*Goal of the exercise*
Each line in the entries below that holds the string "none" is to be listed.

*Record extracts*

◆ ◆ ◆ ◆ ◆

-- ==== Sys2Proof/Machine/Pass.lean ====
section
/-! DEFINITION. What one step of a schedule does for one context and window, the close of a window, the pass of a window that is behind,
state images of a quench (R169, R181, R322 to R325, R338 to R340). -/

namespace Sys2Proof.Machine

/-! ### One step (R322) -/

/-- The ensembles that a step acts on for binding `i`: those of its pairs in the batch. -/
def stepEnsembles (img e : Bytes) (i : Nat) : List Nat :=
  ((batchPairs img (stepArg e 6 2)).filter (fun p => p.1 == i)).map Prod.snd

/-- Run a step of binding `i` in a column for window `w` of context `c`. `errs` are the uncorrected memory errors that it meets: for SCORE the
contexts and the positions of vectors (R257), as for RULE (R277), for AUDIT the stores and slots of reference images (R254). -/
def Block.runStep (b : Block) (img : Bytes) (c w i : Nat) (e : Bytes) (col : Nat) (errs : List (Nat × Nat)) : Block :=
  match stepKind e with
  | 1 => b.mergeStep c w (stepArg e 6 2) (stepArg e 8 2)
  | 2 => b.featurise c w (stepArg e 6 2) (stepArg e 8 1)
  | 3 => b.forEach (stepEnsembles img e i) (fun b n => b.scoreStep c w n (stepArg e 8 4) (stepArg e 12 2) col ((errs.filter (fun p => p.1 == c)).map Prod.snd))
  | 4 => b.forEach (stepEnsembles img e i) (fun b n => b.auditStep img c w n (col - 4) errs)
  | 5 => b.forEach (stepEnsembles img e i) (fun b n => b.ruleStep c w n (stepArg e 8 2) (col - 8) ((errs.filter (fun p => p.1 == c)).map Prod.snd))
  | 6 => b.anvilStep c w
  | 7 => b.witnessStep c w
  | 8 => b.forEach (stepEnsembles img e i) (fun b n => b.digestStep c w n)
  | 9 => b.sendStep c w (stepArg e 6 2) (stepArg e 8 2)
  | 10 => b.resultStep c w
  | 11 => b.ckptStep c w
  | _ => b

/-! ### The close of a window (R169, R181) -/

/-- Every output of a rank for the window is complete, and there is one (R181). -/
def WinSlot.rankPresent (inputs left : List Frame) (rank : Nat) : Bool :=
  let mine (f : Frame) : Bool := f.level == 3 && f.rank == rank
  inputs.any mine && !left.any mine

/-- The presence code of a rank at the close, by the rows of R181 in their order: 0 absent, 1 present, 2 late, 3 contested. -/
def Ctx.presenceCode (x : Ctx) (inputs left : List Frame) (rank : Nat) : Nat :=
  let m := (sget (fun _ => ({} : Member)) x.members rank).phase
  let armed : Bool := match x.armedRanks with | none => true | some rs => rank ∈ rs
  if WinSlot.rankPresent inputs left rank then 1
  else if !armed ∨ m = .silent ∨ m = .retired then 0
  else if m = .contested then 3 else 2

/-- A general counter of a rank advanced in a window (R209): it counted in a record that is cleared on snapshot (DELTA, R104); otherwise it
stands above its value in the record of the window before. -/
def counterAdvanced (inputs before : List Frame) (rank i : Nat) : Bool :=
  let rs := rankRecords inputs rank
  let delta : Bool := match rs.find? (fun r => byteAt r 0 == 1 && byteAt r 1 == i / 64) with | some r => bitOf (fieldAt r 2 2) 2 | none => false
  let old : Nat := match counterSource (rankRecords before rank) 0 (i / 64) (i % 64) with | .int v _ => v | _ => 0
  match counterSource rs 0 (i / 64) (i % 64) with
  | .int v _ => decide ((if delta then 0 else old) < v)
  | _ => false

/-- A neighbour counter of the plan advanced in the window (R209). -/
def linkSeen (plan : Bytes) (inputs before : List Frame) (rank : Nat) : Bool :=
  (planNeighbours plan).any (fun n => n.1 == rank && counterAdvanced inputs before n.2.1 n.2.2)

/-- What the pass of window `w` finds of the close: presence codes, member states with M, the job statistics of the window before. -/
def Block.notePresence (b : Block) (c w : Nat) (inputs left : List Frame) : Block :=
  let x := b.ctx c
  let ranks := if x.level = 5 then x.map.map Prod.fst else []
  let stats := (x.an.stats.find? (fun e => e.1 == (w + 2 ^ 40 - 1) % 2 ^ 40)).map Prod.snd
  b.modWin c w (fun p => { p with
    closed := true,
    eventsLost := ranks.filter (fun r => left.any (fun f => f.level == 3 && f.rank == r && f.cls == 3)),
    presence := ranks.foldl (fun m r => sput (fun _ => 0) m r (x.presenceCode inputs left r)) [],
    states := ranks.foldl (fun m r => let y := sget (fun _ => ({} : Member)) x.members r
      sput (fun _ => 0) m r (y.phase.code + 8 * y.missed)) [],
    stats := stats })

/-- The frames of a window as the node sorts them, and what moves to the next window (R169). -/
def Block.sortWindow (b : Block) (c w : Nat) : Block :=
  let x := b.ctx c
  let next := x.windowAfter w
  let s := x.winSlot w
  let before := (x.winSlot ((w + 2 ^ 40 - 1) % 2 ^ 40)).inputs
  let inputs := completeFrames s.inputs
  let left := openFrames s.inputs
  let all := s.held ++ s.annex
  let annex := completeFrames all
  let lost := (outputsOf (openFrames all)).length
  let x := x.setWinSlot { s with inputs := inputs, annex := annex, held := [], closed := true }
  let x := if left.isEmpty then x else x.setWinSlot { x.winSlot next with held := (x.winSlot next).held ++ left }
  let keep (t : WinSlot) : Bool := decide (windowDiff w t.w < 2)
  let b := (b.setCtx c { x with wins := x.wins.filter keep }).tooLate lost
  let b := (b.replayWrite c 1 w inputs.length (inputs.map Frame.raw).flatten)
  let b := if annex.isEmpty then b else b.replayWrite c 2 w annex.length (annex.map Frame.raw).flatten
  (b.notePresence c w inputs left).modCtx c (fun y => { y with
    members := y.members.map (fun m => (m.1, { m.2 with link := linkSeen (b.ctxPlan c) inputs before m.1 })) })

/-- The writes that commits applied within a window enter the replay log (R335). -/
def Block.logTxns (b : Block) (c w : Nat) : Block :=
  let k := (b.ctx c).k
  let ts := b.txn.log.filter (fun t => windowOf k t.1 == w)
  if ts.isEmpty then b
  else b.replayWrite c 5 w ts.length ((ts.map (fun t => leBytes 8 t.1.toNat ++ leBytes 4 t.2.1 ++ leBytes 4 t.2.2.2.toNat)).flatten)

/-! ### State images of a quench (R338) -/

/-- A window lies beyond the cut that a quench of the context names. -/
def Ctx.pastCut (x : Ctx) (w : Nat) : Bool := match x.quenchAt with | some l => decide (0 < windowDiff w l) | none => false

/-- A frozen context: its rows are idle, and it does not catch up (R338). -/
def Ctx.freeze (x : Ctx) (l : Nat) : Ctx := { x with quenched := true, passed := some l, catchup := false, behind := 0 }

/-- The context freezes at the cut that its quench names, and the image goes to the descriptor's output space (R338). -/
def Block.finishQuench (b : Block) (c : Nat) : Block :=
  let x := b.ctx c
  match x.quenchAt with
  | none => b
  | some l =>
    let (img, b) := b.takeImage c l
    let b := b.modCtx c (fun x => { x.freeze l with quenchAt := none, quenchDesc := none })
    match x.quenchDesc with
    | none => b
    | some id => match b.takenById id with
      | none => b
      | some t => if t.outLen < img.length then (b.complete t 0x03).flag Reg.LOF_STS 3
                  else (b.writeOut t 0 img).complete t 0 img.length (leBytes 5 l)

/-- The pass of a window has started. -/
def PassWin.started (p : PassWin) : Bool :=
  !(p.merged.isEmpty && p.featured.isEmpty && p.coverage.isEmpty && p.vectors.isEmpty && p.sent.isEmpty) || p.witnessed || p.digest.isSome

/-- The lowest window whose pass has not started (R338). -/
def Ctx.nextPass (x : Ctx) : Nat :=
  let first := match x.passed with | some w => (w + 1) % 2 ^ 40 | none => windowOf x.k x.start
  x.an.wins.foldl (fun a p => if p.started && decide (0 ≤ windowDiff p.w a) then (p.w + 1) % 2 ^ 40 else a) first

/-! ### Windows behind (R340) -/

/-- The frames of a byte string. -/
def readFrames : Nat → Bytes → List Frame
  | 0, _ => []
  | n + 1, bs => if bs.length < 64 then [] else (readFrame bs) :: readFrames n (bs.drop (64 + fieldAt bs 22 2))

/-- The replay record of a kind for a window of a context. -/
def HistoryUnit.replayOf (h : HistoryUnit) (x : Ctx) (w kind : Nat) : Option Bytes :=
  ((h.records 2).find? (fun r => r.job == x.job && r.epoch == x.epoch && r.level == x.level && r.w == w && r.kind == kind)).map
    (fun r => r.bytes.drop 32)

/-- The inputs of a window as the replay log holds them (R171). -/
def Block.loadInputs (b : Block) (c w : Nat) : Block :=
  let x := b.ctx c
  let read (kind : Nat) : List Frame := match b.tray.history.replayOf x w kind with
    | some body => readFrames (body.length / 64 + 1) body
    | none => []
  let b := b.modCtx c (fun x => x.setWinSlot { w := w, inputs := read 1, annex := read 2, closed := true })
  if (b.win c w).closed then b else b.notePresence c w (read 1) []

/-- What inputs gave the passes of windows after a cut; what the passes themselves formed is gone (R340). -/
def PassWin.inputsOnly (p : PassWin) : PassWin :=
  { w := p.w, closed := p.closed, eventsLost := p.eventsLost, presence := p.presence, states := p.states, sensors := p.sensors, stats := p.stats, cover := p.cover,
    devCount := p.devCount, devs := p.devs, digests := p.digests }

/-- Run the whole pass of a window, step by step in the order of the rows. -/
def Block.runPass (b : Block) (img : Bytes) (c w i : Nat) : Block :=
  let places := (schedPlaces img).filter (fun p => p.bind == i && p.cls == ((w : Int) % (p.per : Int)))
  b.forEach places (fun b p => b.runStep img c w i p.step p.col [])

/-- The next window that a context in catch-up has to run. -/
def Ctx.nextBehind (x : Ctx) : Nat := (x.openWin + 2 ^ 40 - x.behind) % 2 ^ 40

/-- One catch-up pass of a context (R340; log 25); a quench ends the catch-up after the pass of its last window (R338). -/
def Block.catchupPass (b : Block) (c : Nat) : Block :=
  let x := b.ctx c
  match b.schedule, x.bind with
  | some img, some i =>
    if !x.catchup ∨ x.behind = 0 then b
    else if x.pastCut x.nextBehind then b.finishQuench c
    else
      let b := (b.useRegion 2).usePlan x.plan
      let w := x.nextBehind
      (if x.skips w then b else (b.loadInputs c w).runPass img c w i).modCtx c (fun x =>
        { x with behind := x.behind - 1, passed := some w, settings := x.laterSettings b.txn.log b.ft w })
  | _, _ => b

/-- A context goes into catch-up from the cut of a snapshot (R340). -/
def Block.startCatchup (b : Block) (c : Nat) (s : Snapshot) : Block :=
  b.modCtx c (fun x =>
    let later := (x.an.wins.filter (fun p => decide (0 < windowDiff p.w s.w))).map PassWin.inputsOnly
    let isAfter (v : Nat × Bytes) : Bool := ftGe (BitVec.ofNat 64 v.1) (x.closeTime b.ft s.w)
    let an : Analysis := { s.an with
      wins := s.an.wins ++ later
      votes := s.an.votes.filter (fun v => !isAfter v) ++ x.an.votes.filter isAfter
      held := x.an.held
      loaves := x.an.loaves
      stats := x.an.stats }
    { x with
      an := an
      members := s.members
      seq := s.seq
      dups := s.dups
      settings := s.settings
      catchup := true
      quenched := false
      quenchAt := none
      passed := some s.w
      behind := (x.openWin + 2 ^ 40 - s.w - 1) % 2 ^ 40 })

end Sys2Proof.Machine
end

◆ ◆ ◆ ◆ ◆

*Result below*
  let armed : Bool := match x.armedRanks with | none => true | some rs => rank ∈ rs
  let delta : Bool := match rs.find? (fun r => byteAt r 0 == 1 && byteAt r 1 == i / 64) with | some r => bitOf (fieldAt r 2 2) 2 | none => false
def Ctx.pastCut (x : Ctx) (w : Nat) : Bool := match x.quenchAt with | some l => decide (0 < windowDiff w l) | none => false
  | none => b
    let b := b.modCtx c (fun x => { x.freeze l with quenchAt := none, quenchDesc := none })
    | none => b
      | none => b
  let first := match x.passed with | some w => (w + 1) % 2 ^ 40 | none => windowOf x.k x.start
    | none => []
      quenchAt := none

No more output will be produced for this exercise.